- Bandipur Location in West Bengal, India Bandipur Bandipur (India)
- Coordinates: 22°44′09″N 88°23′45″E﻿ / ﻿22.7357°N 88.3957°E
- Country: India
- State: West Bengal
- District: North 24 Parganas

Area
- • Total: 0.83 km^{2} (0.32 sq mi)

Population (2011)
- • Total: 8,115
- • Density: 9,800/km^{2} (25,000/sq mi)

Languages
- • Official: Bengali, English
- Time zone: UTC+5:30 (IST)
- PIN: 700118, 700119
- Telephone code: +91 33
- Vehicle registration: WB
- Lok Sabha constituency: Dum Dum
- Vidhan Sabha constituency: Khardaha
- Website: north24parganas.nic.in

= Bandipur, North 24 Parganas =

Bandipur is a census town in Barrackpore II CD Block in Barrackpore subdivision of North 24 Parganas district in the state of West Bengal, India.

==Geography==

===Location===
Chak Kanthalia, Ruiya, Patulia and Bandipur form a cluster of census towns around Titagarh/ Khardaha. Karna Madhabpur, with the CD Block headquarters, and Nilganj are located nearby.

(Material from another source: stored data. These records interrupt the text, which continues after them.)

-- ==== Sys2Proof/Machine/Tiles.lean ====
section
/-!
DEFINITION. Tiles, tile tasks, the spindle table and the walk (spec chapter 09; R179, R191, R257, R282): how an instruction's pages become
tasks and descriptors, where tasks are placed, and what a boundary displaces.
-/

namespace Sys2Proof.Machine

open Sys2Proof

/-- Scheduling goes on: RUN is RUNNING or DEFERRED (R507), and the device is neither fatal, tripped nor unpowered. -/
def scheduling (s : State) : Bool := !s.halted && (s.fwRun == 1 || s.fwRun == 2)

/-- A configuration serves (R563, R568): STATE is ENABLED, or CHECKING while a check asked for in ENABLED waits. -/
def enabled (s : State) : Bool := s.cfgState == 3 || s.cfg.waiting.any (fun w => w.1 == 3)

/-- Queues are fetched and instructions start (R501, R563, R571): scheduling goes on and the configuration is ENABLED. -/
def fetching (s : State) : Bool := scheduling s && enabled s

/-- A tile. -/
def getT (s : State) (t : Nat) : Tile := s.til.tiles.get Tile.init t

/-- Set a tile. -/
def setT (s : State) (t : Nat) (v : Tile) : State := { s with til := { s.til with tiles := s.til.tiles.set t v } }

/-- The half a tile stands in (R37): tiles 0 to 15 on half 0. -/
def tileHalf (t : Nat) : Nat := t / 16

/-- A task. -/
def findTask (s : State) (i : Nat) : Option Task := s.til.tasks.find? (fun k => k.id == i)

/-- Change a task. -/
def modTask (s : State) (i : Nat) (f : Task → Task) : State :=
  { s with til := { s.til with tasks := mapIf (fun k => k.id == i) f s.til.tasks } }

/-- TIL_PLACE_CTRL (R259). -/
def placeCtrl (s : State) : W64 := s.regs.get 0x0000000108000008 0x120000
/-- TIL_POWER_CTRL (R267). -/
def powerCtrl (s : State) : W64 := s.regs.get 0x10032 0x120008
/-- CMP_SPINDLE_CTRL (R247). -/
def spindleCtrl (s : State) : W64 := s.regs.get 0x0000000400000000 0x802000
/-- CMP_SPINDLE_NEXT (R248). -/
def spindleNext (s : State) : W64 := s.regs.get 0x0400000F 0x802008

/-- Word `w` of entry `k` of a bank (R244, R246). -/
def spindleWord (s : State) (bank k w : Nat) : W64 := s.regs.get 0 (0x808000 + 0x8000 * bank + 32 * k + 8 * w)

/-- GRANT field `c` of an entry (R244). -/
def grantBits (s : State) (bank k c : Nat) : Nat :=
  fieldOf (spindleWord s bank k (c / 2)) (32 * (c % 2) + 31) (32 * (c % 2))

/-- The class a tile is held (0) or reserved for in an entry; none when unreserved (R244). A grant naming a tile out of service lapses (R270). -/
def grantOf (s : State) (bank k t : Nat) : Option Nat :=
  if (getT s t).st = .outOfService then none
  else (List.range 4).find? (fun c => natBit (grantBits s bank k c) t)

/-- LEND0 of an entry (R244). -/
def lend0 (s : State) (bank k : Nat) : Bool := bitOf (spindleWord s bank k 2) 0

/-- The bank and entry that follow the one in force: entry 0 of the new bank where a checked swap waits (R250). -/
def nextEntry (s : State) : Nat × Nat :=
  if s.til.cycleSlots ≤ s.til.cur + 1 then ((if s.til.swap = 2 then 1 - s.til.bank else s.til.bank), 0)
  else (s.til.bank, s.til.cur + 1)

/-- The grant of a tile in the entry in force. -/
def grantNow (s : State) (t : Nat) : Option Nat := grantOf s s.til.bank s.til.cur t

/-- The tile whose save area holds a task (R262, R263). -/
def savedAt (s : State) (k : Task) : Option Nat := (s.til.tiles.find? (fun x => x.2.saved.contains k.id)).map (·.1)

/-- A new task that is ready: neither on a tile nor saved. -/
def readyTask (s : State) (k : Task) : Bool := k.tile.isNone && (savedAt s k).isNone

/-- Whether a class 0 task is ready in a half (R245): a new one whose pages lie there, or one saved on a tile of the half, which is ready too (R253, R256). -/
def class0Ready (s : State) (half : Nat) : Bool :=
  s.til.tasks.any (fun k => k.cls == 0 && k.tile.isNone && (match savedAt s k with | some t => tileHalf t == half | none => k.half == half))

/-- Whether a tile is lent now (R245). -/
def lentNow (s : State) (t : Nat) : Bool :=
  grantNow s t == some 0 && lend0 s s.til.bank s.til.cur && !class0Ready s (tileHalf t)

/-- In service and not held off (R52, R598). -/
def tileUsable (s : State) (t : Nat) : Bool := (getT s t).st != .outOfService && !(getT s t).heldOff

/-- Whether a tile may serve a class now (R257): held or reserved for it, lent, or unreserved. -/
def tileFor (s : State) (t c : Nat) : Bool :=
  tileUsable s t && (grantNow s t == none || grantNow s t == some c || lentNow s t)

/-- Tiles of a half eligible for a class (R257). -/
def eligibleTiles (s : State) (half c : Nat) : List Nat :=
  ((List.range 16).map (· + 16 * half)).filter (fun t => tileFor s t c)

/-- Save granules a tile's saved tasks occupy (R262). -/
def saveUsed (s : State) (t : Nat) : Nat :=
  (getT s t).saved.foldl (fun n i => n + (match findTask s i with | some k => k.live + 1 | none => 0)) 0

/-- Room in a tile's save area for a task (R262). For a task restored from this area its own saved state is left out of both counts, since the restore gives it up: otherwise a
tile with 16 saved tasks could restore none of them (DEDUCED, log 15). -/
def saveRoom (s : State) (t : Nat) (k : Task) : Bool :=
  let others := (getT s t).saved.filter (fun i => i != k.id)
  decide (k.ceiling + 1 + others.foldl (fun n i => n + (match findTask s i with | some x => x.live + 1 | none => 0)) 0 ≤ 384) &&
  decide (others.length < 16)

/-- The look-ahead bar of R255: a large task of class 1 to 3 on a tile held for class 0 in the following entry. -/
def barred (s : State) (t : Nat) (k : Task) : Bool :=
  let sw := fieldOf (spindleCtrl s) 39 32
  let n := nextEntry s
  k.cls != 0 && sw != 0xFF && decide (sw < k.ceiling) && grantOf s n.1 n.2 t == some 0

/-- A tile without a task, save or restore (R252, R265); a waking tile counts as free until a task is placed. -/
def tileFree (s : State) (t : Nat) : Bool :=
  tileUsable s t && (getT s t).task.isNone &&
  ((getT s t).st == .powerGated || (getT s t).st == .clockGated || (getT s t).st == .waking)

/-- A task of a tile's own half could start on it, by save room and bar; of another half, where it may cross at once (R253, R258). -/
def startsOn (s : State) (t : Nat) (k : Task) : Bool :=
  saveRoom s t k && !barred s t k && (k.half == tileHalf t || (bitOf (placeCtrl s) 32 && (k.cross || fieldOf (placeCtrl s) 23 16 == 0)))

/-- No task of a class is eligible for a tile (R245): neither one saved on it nor a new one. -/
def classIdle (s : State) (t c : Nat) : Bool :=
  !(s.til.tasks.any (fun k => k.cls == c && k.tile.isNone &&
    (match savedAt s k with | some u => u == t && saveRoom s t k && !barred s t k | none => startsOn s t k)))

/-- Whether a free tile may take a task of a class (R245, R252): as `tileFor` says, or reserved for a class 1 to 3 of which no task is eligible. -/
def tileTakes (s : State) (t c : Nat) : Bool :=
  tileFor s t c || (tileUsable s t && (match grantNow s t with | some g => g != 0 && classIdle s t g | none => true))

/-- Free tiles of a half on which a task could start by class, save room and bar. -/
def freeFor (s : State) (half : Nat) (k : Task) : List Nat :=
  ((List.range 16).map (· + 16 * half)).filter (fun t => tileFree s t && tileTakes s t k.cls && saveRoom s t k && !barred s t k)

/-- Ready pages of a class waiting for a half, times the eligible tiles of the other side of the comparison (R258, second case). -/
def waitingPages (s : State) (half c : Nat) : Nat :=
  s.til.tasks.foldl (fun n k => if k.cls == c && k.half == half && readyTask s k then n + k.pages.length else n) 0

/-- Whether a task may be placed on the other half (R258). -/
def mayCross (s : State) (k : Task) : Bool :=
  let h := k.half
  let h' := 1 - h
  let e := (eligibleTiles s h k.cls).length
  let e' := (eligibleTiles s h' k.cls).length
  let wait := fieldOf (placeCtrl s) 23 16
  bitOf (placeCtrl s) 32 && !(freeFor s h' k).isEmpty &&
  (((freeFor s h k).isEmpty && (k.cross || wait == 0)) ||
   (e' != 0 && (if e = 0 then waitingPages s h k.cls != 0
      else decide (waitingPages s h' k.cls * e + fieldOf (placeCtrl s) 7 0 * e * e' < waitingPages s h k.cls * e'))))

/-- A new task is eligible for a tile (R253). -/
def eligible (s : State) (t : Nat) (k : Task) : Bool :=
  tileUsable s t && saveRoom s t k && !barred s t k && (k.half == tileHalf t || mayCross s k)

/-- A ready task, new or saved, could take a tile (R253, R263): a saved one only the tile that saved it. -/
def couldTake (s : State) (t : Nat) (k : Task) : Bool :=
  k.tile.isNone && (match savedAt s k with | some u => u == t && tileUsable s t && saveRoom s t k && !barred s t k | none => eligible s t k)

/-- A free tile is eligible for a ready task (R254): of its half, or of the other where it may cross; for a saved task, its own tile. -/
def freeEligible (s : State) (k : Task) : Bool :=
  match savedAt s k with
  | some t => tileFree s t && tileTakes s t k.cls && couldTake s t k
  | none => !(freeFor s k.half k).isEmpty || mayCross s k

/-- The virtual time of a customer in a class (R471). -/
def vtOf (s : State) (cust cls : Nat) : Nat :=
  match s.adm.customers.find? (fun x => x.2.valid && x.2.customer == cust) with
  | some x => x.2.vt.getD cls 0
  | none => 0

/-- Task order within one class: lowest virtual time, then the order their instructions started (R253). -/
def taskBefore (s : State) (a b : Task) : Bool :=
  let va := vtOf s a.customer a.cls
  let vb := vtOf s b.customer b.cls
  vtBefore va vb || (va == vb && decide (a.id < b.id))

/-- The first task of a list under R253. -/
def firstTask (s : State) (l : List Task) : Option Task :=
  l.foldl (fun b k => match b with
    | none => some k
    | some x => if taskBefore s k x then some k else b) none

/-- Saved tasks of a tile of a class that may be restored there (R263). -/
def savedOf (s : State) (t c : Nat) : List Task :=
  (getT s t).saved.filterMap (fun i => (findTask s i).filter (fun k => k.cls == c && saveRoom s t k && !barred s t k))

/-- New ready tasks of a class eligible for a tile. -/
def newOf (s : State) (t c : Nat) : List Task :=
  s.til.tasks.filter (fun k => k.cls == c && readyTask s k && eligible s t k)

/-- A class's choice for a tile: its saved tasks, then new ones. -/
def classPick (s : State) (t c : Nat) : Option Task :=
  match firstTask s (savedOf s t c) with
  | some k => some k
  | none => firstTask s (newOf s t c)

/-- The task a free tile takes (R253). -/
def pickFor (s : State) (t : Nat) : Option Task :=
  let byClass := (List.range 4).findSome? (classPick s t)
  match grantNow s t with
  | none => byClass
  | some c =>
    match classPick s t c with
    | some k => some k
    | none => if c ≠ 0 ∨ lentNow s t then byClass else none

/-- Put a task on a free tile: a saved task is restored (R263), a new one runs; a gated tile wakes first (R265). -/
def place (s : State) (t : Nat) (k : Task) : State :=
  let T := getT s t
  let restored := T.saved.contains k.id
  let st : TileSt := if T.st = .powerGated ∨ T.st = .waking then .waking else if restored then .restoring else .running
  modTask (setT s t { T with st := st, task := some k.id }) k.id (fun k => { k with tile := some t })

/-- Clock-gate a tile without a task (R265). -/
def clockGate (s : State) (t : Nat) : State :=
  let T := getT s t
  if T.task.isNone ∧ (T.st = .running ∨ T.st = .saving ∨ T.st = .waking ∨ T.st = .restoring) then
    setT s t { T with st := .clockGated, since := s.now }
  else s

/-- Whether a power-gated tile may be woken for a task (R257): no clock-gated or waking tile of its half is eligible and free. For a saved task no other tile is (R263). -/
def wakeable (s : State) (t : Nat) (k : Task) : Bool :=
  (getT s t).st != .powerGated || (savedAt s k).isSome ||
  !((freeFor s (tileHalf t) k).any (fun u => (getT s u).st == .clockGated || (getT s u).st == .waking))

/-- Fill a free tile (R253), and clock-gate it when it takes none. Nothing is placed during a scheduling pause (R270). -/
def fillTile (s : State) (t : Nat) : State :=
  if tileFree s t ∧ scheduling s then
    match pickFor s t with
    | some k => if wakeable s t k then place s t k else s
    | none => clockGate s t
  else s

/-- Bytes of a task's pages already in a tile's scratchpad, from page buffers or look-ahead copies (R257). -/
def scratchBytes (s : State) (t : Nat) (k : Task) : Nat :=
  (k.pages.filter (fun p => (getT s t).scratch.contains p || (getT s t).ahead.contains p)).foldl (fun n p => match findPage s p with
    | some q => q.rows.foldl (fun n r => n + r.2.length) n
    | none => n) 0

/-- Rank of a free tile for a task (R257): bytes held, then gating, then tile number; lower is better. -/
def tileRank (s : State) (k : Task) (t : Nat) : Nat :=
  let g := match (getT s t).st with | .clockGated => 0 | .waking => 1 | _ => 2
  (2 ^ 40 - scratchBytes s t k) * 1000 + g * 100 + t

/-- The best free tile for a task: its own half's first, else one of the other half where it may cross (R257, R258). -/
def bestTile (s : State) (k : Task) : Option Nat :=
  let pick : List Nat → Option Nat := fun l => l.foldl (fun b t => match b with
    | none => some t
    | some u => if tileRank s k t < tileRank s k u then some t else b) none
  match pick (freeFor s k.half k) with
  | some t => some t
  | none => if mayCross s k then pick (freeFor s (1 - k.half) k) else none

96% of the population of Barrackpore subdivision (partly presented in the map alongside, the places marked on the map are linked in full screen map) lives in urban areas. In 2011, it had a density of population of 10,967 per km^{2}. The subdivision has 16 municipalities and 24 census towns.

For most of the cities/ towns information regarding density of population is available in the Infobox. Population data is not available for neighbourhoods. It is available for the entire Municipal area and thereafter ward-wise.

===Police station===
Khardaha police station under Barrackpore Police Commissionerate has jurisdiction over Khardaha Municipal area and Barrackpore II CD Block.

===Post Office===
Bandipur has a delivery branch post office, with PIN 700119 in the North Presidency Division of North 24 Parganas district in Calcutta region. Other post offices with the same PIN are Bisalakshi Ghat, Titagarh, Bramhasthan and Patulia.

==Demographics==
===Population===
As per the 2011 Census of India, Bandipur had a total population of 8,115, of which 4,118 (52%) were males and 3,927 (48%) were females. Population below 6 years was 905. The total number of literates in Bandipur was 5,611 (77.82% of the population over 6 years).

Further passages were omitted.